## Input data:
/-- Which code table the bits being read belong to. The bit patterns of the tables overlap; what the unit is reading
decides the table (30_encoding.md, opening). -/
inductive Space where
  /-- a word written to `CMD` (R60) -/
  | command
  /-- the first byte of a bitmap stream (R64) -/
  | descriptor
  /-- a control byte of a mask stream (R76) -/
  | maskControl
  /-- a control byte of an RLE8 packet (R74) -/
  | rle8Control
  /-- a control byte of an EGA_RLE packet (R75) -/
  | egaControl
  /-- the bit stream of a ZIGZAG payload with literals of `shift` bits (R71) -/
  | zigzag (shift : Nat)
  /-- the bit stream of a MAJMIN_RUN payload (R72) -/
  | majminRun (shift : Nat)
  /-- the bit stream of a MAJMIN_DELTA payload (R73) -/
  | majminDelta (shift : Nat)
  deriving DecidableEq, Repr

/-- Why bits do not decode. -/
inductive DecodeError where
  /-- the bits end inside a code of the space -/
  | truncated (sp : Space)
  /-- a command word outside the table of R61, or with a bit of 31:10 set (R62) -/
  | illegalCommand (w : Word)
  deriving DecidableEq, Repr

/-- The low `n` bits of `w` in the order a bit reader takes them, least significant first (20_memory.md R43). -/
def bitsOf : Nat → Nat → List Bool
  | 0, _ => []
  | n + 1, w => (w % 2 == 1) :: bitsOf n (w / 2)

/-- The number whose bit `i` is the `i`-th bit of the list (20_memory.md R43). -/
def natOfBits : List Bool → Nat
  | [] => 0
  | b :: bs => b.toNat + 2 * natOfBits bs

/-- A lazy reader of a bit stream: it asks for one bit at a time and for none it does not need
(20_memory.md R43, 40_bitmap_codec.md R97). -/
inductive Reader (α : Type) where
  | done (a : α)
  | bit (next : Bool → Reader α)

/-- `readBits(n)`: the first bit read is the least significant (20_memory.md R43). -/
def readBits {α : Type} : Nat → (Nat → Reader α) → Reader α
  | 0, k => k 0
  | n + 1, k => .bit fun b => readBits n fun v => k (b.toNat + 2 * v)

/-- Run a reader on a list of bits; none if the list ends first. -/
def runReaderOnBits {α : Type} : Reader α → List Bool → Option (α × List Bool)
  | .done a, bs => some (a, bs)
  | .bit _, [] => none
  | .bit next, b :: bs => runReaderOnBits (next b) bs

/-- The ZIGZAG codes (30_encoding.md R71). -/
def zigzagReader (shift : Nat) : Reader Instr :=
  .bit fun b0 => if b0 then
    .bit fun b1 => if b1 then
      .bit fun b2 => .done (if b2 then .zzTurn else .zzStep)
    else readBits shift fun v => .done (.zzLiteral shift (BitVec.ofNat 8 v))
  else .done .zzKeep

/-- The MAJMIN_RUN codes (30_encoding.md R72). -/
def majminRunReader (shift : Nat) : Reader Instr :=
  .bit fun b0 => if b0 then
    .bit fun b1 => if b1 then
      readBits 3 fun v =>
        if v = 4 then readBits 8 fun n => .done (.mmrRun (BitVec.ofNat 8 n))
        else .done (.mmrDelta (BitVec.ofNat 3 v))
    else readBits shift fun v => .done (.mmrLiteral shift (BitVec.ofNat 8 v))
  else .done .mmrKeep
...
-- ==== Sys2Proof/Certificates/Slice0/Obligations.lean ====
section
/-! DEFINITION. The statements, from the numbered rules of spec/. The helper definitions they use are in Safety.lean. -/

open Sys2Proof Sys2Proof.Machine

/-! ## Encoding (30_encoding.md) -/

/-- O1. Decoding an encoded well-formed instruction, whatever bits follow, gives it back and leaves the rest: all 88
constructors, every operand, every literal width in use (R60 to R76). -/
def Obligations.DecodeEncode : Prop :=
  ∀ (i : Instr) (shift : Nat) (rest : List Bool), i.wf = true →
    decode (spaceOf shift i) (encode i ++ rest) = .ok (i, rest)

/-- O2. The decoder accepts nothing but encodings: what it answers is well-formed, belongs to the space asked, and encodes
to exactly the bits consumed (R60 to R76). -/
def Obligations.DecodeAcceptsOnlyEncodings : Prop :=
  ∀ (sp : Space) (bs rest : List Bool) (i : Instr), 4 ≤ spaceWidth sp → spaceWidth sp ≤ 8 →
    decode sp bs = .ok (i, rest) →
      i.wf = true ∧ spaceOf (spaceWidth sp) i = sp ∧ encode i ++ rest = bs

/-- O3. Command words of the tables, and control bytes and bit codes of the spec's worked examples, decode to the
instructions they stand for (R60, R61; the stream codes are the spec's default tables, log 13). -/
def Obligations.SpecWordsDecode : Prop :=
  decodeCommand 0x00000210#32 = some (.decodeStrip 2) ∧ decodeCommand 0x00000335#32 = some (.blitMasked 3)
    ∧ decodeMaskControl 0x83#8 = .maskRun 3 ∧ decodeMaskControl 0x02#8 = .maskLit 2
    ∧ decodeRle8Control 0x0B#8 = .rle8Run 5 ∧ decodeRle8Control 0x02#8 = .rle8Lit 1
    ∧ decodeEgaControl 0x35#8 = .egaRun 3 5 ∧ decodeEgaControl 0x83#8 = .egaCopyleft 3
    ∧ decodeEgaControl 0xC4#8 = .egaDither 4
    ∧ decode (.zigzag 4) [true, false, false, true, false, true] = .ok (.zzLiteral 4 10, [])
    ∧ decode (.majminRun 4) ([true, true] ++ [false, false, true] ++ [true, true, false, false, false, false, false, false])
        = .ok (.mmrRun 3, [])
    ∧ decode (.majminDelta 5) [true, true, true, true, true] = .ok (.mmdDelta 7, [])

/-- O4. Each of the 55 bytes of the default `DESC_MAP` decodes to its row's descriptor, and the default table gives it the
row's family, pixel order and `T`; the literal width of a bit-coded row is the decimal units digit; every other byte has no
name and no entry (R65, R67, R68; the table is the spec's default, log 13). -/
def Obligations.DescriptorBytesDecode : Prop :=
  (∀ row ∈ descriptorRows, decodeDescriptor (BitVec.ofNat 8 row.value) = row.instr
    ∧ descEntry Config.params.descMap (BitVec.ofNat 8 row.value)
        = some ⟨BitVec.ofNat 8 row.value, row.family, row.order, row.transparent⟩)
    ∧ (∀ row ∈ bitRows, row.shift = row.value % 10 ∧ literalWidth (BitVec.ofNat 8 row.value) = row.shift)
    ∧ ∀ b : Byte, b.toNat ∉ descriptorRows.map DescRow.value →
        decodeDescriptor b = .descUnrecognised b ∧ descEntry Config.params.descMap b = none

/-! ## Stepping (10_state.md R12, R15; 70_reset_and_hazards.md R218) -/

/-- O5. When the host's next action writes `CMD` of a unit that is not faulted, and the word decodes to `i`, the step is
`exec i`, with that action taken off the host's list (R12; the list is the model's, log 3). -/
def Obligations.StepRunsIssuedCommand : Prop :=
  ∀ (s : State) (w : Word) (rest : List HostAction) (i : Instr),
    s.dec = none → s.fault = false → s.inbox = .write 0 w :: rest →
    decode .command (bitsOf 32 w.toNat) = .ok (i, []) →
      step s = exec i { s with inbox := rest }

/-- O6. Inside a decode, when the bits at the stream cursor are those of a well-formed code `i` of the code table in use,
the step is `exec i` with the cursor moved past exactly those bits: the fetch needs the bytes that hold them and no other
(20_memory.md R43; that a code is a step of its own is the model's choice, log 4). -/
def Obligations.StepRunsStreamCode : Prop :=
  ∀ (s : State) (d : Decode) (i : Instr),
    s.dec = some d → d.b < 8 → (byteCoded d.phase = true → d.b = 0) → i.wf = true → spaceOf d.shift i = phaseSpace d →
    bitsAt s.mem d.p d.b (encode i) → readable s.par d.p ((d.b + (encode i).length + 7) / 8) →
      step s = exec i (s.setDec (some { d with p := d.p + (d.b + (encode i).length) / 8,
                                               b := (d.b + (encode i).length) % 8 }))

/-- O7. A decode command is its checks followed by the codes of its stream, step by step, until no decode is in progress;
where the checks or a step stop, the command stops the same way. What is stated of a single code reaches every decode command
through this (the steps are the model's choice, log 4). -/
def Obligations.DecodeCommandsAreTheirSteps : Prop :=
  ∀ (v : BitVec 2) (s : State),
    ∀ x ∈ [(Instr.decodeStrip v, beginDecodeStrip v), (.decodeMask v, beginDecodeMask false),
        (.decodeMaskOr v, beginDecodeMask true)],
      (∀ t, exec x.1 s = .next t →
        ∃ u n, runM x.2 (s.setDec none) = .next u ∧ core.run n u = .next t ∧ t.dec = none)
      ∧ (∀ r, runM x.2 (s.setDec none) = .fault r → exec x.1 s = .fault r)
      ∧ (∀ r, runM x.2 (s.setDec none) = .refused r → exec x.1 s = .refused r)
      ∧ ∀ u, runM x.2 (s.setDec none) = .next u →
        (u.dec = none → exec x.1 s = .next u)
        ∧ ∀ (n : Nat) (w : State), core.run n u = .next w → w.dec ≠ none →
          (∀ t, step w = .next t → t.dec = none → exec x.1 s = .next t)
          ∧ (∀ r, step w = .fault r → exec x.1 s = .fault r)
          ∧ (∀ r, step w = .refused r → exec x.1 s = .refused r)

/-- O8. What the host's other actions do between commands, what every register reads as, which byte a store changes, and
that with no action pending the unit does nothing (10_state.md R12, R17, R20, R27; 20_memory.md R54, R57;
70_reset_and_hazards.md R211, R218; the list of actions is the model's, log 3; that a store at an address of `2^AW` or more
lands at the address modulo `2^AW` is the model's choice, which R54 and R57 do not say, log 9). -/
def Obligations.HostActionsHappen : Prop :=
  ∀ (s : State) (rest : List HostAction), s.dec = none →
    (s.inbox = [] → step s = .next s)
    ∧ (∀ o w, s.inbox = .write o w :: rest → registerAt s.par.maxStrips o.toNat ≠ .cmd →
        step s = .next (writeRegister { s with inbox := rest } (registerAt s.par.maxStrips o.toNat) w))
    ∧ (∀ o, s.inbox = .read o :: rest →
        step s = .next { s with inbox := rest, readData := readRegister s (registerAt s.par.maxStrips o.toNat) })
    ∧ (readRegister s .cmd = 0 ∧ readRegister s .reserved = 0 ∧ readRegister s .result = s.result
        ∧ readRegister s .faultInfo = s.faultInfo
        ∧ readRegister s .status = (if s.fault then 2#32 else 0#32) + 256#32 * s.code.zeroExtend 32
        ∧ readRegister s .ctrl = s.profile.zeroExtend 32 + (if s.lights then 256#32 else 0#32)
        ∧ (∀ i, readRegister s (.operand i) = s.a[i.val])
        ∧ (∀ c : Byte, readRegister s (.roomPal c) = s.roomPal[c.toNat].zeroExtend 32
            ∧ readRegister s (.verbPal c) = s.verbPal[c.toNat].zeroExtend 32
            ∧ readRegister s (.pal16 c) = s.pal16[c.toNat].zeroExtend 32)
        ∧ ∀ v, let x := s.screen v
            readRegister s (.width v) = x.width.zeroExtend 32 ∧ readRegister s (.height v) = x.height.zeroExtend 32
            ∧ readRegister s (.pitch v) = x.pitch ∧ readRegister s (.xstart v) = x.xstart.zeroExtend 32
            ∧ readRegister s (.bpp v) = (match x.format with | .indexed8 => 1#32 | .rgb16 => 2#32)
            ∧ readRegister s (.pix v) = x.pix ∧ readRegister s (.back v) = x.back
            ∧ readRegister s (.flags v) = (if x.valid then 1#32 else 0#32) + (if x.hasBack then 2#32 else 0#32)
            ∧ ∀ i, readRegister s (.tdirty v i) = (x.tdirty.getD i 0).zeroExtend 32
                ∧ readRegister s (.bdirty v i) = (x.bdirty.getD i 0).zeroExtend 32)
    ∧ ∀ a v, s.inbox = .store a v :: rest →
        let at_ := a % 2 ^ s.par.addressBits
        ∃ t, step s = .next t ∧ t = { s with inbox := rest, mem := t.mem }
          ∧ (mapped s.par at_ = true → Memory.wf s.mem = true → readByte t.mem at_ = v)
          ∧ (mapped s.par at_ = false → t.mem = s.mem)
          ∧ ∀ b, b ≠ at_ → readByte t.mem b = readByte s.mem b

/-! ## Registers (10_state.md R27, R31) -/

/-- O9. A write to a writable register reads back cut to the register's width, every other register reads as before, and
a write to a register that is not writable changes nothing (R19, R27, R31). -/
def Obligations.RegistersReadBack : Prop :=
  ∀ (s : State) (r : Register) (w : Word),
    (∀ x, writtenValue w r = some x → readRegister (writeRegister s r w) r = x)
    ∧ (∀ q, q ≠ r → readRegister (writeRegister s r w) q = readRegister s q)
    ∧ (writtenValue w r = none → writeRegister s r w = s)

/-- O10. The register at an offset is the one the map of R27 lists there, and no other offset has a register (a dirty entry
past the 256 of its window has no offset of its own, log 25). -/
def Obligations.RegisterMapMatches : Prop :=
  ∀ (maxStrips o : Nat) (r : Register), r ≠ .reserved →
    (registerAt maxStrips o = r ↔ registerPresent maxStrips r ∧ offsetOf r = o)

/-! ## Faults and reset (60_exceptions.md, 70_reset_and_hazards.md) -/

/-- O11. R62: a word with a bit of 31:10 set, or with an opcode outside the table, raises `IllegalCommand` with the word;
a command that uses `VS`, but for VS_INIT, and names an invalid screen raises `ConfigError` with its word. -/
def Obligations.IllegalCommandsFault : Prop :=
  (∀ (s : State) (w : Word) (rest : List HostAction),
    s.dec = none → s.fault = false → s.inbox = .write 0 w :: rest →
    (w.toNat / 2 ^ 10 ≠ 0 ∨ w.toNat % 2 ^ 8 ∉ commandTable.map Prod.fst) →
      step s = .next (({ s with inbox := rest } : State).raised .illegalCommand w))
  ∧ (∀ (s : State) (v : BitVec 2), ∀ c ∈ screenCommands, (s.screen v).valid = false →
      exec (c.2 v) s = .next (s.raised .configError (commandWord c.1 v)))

## Task goal:
Look in the material above for the line with "a write to a register" and the line with "(a dirty entry", and transcribe exactly those lines and all lines between them, nothing more.

## Reply to the exercise:
a write to a register that is not writable changes nothing (R19, R27, R31). -/
def Obligations.RegistersReadBack : Prop :=
  ∀ (s : State) (r : Register) (w : Word),
    (∀ x, writtenValue w r = some x → readRegister (writeRegister s r w) r = x)
    ∧ (∀ q, q ≠ r → readRegister (writeRegister s r w) q = readRegister s q)
    ∧ (writtenValue w r = none → writeRegister s r w = s)

/-- O10. The register at an offset is the one the map of R27 lists there, and no other offset has a register (a dirty entry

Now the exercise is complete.